◆ SOURCE DATA:
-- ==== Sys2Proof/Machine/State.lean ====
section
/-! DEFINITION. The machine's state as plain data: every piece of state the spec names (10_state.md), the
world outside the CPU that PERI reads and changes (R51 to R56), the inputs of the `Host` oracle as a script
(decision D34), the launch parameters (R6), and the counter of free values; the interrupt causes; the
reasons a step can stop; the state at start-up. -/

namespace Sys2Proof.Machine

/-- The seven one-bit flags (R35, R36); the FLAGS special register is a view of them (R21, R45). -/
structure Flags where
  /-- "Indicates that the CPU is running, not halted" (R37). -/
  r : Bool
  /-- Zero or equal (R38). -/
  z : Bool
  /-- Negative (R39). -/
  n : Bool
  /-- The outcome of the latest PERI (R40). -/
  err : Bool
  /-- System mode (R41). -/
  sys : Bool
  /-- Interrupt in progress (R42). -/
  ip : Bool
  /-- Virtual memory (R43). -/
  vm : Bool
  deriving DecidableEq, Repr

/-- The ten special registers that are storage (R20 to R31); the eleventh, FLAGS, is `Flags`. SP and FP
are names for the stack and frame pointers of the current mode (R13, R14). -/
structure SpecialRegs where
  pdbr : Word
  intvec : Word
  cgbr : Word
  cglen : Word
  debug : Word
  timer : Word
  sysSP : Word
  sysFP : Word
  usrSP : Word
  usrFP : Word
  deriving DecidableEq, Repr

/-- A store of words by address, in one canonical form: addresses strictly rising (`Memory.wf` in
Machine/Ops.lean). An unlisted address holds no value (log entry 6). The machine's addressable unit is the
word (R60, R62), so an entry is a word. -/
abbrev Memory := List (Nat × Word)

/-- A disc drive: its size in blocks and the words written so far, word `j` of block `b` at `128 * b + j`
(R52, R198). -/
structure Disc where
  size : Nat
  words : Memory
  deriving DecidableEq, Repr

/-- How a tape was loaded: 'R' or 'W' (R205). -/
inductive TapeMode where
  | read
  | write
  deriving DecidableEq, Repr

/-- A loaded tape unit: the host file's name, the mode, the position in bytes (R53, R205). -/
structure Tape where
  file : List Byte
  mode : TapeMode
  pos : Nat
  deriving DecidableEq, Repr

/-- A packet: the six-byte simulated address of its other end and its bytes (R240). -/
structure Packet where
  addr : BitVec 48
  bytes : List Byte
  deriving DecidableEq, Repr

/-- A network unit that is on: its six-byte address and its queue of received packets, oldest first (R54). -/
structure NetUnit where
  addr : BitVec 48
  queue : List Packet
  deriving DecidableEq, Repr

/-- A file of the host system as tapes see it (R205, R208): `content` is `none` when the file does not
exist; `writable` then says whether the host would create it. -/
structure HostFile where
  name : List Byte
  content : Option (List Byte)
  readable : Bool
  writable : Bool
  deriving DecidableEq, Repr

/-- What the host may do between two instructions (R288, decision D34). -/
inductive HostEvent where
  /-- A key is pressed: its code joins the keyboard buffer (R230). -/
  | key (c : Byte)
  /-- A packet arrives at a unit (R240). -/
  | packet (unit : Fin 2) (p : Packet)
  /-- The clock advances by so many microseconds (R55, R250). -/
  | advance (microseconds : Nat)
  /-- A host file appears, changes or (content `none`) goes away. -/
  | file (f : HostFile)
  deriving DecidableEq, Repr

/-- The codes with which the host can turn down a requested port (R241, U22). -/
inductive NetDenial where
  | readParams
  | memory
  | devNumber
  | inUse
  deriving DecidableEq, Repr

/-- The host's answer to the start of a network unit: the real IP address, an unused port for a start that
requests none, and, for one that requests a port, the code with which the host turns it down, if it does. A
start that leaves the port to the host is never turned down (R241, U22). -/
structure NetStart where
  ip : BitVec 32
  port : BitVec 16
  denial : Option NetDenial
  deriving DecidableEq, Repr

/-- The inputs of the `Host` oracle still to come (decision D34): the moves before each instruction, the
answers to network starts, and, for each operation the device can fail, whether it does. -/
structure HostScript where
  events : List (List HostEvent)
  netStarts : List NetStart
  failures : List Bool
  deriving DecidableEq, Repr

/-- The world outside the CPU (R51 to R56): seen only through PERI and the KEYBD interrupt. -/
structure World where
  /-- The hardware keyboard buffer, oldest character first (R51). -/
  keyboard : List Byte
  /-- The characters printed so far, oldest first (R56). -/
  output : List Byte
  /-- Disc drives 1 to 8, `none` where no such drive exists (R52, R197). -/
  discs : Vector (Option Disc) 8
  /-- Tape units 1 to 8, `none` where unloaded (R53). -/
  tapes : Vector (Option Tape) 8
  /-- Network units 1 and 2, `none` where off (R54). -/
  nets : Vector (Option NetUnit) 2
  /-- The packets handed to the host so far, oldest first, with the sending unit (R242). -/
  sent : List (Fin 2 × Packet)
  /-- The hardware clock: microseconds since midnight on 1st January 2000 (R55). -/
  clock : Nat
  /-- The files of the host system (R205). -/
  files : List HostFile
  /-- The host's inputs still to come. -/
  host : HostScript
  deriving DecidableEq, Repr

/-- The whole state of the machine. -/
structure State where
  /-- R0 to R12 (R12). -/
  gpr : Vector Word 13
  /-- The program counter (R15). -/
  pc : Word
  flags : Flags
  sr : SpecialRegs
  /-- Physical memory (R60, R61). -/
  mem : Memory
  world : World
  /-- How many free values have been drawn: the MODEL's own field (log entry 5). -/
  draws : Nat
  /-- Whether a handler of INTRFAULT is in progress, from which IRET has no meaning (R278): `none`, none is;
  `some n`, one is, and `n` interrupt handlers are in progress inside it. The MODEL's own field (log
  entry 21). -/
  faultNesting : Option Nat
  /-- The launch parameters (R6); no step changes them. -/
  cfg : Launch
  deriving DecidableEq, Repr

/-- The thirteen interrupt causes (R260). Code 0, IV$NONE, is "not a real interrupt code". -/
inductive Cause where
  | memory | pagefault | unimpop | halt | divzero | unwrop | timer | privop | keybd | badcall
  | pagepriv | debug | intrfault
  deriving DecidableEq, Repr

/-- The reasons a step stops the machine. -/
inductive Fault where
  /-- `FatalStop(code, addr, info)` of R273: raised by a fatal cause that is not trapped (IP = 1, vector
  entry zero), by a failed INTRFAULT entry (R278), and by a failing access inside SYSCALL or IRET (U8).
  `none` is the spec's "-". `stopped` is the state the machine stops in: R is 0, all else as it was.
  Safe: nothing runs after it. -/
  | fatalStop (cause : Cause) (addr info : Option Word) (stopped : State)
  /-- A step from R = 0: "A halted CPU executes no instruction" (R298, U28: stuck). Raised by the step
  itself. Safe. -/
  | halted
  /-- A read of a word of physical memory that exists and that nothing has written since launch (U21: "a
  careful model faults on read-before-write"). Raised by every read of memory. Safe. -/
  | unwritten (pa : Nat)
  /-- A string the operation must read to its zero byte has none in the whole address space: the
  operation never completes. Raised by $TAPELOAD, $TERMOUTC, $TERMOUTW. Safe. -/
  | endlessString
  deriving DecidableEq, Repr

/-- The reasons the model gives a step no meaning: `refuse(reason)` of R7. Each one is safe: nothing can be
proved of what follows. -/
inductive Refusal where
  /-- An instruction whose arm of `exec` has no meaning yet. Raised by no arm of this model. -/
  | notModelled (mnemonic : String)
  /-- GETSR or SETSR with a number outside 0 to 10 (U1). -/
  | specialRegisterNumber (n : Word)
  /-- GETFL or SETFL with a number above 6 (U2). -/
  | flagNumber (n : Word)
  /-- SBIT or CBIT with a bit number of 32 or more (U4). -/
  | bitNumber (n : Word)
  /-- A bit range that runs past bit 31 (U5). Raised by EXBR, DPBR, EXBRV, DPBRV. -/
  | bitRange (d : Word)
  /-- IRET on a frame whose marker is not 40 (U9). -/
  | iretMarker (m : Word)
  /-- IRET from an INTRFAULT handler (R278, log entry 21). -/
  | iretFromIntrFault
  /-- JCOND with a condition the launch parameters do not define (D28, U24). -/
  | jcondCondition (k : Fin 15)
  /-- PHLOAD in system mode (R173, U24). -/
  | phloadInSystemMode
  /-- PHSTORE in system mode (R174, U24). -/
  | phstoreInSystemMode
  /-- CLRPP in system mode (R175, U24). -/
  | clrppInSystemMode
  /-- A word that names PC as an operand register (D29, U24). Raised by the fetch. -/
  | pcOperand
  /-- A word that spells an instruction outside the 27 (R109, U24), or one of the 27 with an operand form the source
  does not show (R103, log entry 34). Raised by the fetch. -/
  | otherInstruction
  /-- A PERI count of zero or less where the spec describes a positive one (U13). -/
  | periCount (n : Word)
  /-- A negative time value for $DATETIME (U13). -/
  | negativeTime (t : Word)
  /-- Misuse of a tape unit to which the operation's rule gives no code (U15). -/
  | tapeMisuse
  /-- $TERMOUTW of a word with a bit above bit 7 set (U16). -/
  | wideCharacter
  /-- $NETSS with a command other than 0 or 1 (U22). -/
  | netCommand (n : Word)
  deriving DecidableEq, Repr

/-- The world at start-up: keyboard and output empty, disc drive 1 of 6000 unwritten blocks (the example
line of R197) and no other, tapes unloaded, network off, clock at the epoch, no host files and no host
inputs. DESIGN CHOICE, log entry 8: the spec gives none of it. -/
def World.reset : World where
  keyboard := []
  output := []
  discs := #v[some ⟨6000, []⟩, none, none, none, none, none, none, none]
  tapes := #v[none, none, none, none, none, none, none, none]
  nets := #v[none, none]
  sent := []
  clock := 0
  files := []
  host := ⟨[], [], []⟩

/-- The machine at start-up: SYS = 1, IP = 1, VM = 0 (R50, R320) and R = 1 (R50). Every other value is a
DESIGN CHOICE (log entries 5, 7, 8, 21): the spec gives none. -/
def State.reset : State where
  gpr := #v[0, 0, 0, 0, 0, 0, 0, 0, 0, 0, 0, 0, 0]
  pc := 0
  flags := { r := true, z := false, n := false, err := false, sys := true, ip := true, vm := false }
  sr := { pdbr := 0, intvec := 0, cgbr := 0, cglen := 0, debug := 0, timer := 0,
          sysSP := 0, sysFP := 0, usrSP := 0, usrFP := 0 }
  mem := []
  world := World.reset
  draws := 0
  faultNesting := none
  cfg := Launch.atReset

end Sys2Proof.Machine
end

---

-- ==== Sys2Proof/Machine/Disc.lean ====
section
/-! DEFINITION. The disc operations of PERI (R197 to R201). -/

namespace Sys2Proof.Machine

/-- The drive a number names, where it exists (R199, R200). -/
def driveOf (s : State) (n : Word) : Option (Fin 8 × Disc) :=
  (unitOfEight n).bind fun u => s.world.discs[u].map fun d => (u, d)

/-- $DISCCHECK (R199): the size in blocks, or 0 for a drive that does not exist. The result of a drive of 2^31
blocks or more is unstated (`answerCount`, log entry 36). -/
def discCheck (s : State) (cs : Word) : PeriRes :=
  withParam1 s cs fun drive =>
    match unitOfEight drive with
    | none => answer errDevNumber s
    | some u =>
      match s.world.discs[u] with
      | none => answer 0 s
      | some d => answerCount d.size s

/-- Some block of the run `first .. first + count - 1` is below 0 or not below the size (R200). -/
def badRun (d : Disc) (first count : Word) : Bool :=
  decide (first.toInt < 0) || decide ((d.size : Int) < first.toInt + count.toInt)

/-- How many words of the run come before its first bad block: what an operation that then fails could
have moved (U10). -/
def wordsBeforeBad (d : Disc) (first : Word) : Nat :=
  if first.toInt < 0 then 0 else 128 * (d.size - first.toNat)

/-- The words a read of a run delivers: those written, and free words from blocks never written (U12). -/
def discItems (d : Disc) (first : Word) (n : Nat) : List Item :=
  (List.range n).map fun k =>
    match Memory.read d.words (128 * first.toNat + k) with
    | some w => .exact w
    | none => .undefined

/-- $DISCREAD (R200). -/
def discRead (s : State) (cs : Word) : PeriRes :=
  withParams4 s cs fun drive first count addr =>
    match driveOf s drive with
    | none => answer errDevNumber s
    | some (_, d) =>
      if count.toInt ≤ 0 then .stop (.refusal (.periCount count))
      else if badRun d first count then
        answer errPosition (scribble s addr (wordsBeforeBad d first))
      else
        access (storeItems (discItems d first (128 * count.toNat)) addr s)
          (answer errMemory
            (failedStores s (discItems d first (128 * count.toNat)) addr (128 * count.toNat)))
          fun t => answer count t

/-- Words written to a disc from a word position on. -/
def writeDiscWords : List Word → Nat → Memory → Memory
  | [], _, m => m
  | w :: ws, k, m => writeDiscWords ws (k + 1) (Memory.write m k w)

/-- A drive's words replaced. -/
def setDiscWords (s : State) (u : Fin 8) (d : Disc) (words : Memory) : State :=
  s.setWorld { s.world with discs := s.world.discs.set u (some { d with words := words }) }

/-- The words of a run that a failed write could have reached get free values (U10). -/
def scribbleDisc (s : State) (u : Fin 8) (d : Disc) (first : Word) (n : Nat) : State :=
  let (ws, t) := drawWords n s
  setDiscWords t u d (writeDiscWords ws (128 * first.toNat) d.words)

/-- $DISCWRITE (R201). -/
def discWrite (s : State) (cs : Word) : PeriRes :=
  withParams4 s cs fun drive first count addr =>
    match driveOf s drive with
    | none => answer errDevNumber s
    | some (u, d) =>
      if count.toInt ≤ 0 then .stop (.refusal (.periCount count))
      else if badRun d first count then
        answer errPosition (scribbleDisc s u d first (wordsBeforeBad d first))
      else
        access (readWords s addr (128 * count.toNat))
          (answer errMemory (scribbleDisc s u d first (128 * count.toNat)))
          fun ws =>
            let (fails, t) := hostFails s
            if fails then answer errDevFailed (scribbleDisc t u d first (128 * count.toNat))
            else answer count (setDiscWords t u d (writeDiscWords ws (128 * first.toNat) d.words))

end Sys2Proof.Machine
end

--

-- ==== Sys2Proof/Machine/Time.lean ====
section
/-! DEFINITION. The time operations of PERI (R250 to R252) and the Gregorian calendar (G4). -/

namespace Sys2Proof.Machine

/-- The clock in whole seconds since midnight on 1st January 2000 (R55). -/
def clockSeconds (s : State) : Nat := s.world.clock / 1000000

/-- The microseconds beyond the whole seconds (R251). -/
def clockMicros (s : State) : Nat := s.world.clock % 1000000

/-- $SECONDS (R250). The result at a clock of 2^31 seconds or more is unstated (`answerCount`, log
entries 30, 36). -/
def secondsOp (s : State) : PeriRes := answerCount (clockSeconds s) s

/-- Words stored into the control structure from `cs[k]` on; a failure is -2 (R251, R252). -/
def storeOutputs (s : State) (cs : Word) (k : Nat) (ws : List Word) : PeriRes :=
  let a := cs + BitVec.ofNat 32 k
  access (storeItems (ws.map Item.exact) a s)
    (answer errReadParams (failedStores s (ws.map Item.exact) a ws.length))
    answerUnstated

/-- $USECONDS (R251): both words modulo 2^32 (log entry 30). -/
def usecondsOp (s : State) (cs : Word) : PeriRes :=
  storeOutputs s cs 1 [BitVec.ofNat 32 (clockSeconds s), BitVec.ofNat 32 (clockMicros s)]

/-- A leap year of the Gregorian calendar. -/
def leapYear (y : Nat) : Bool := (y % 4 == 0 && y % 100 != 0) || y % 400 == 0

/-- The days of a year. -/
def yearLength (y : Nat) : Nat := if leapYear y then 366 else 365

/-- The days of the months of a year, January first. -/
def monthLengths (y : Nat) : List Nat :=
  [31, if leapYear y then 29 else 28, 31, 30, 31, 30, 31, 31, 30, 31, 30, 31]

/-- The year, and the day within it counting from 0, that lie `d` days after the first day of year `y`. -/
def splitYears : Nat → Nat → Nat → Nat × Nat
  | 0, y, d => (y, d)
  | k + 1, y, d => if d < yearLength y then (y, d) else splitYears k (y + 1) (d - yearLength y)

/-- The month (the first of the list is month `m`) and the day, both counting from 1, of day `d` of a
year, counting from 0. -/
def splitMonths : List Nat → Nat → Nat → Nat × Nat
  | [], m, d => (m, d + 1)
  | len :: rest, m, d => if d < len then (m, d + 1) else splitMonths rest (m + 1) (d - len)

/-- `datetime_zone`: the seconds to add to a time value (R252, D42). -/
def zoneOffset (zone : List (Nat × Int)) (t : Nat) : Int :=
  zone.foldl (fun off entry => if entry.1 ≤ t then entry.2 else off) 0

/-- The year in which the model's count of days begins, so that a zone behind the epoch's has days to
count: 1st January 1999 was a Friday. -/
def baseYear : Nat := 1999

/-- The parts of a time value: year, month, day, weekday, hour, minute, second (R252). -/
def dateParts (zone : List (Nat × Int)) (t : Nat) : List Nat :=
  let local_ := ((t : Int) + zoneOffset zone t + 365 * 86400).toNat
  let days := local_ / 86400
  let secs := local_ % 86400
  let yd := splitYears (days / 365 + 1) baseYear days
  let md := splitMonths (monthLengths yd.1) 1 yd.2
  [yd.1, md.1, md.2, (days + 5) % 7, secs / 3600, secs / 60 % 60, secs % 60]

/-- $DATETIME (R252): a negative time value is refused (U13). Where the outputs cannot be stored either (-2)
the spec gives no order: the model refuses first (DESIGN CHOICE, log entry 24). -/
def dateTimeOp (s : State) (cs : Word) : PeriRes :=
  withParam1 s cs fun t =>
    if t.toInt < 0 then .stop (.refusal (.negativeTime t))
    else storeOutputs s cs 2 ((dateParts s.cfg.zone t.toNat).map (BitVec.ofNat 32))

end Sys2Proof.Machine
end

◆ PROBLEM: Every line in the data above that contains the word "DESIGN" should be copied.

◆ ANSWER BOX:
inputs. DESIGN CHOICE, log entry 8: the spec gives none of it. -/
DESIGN CHOICE (log entries 5, 7, 8, 21): the spec gives none. -/
the spec gives no order: the model refuses first (DESIGN CHOICE, log entry 24). -/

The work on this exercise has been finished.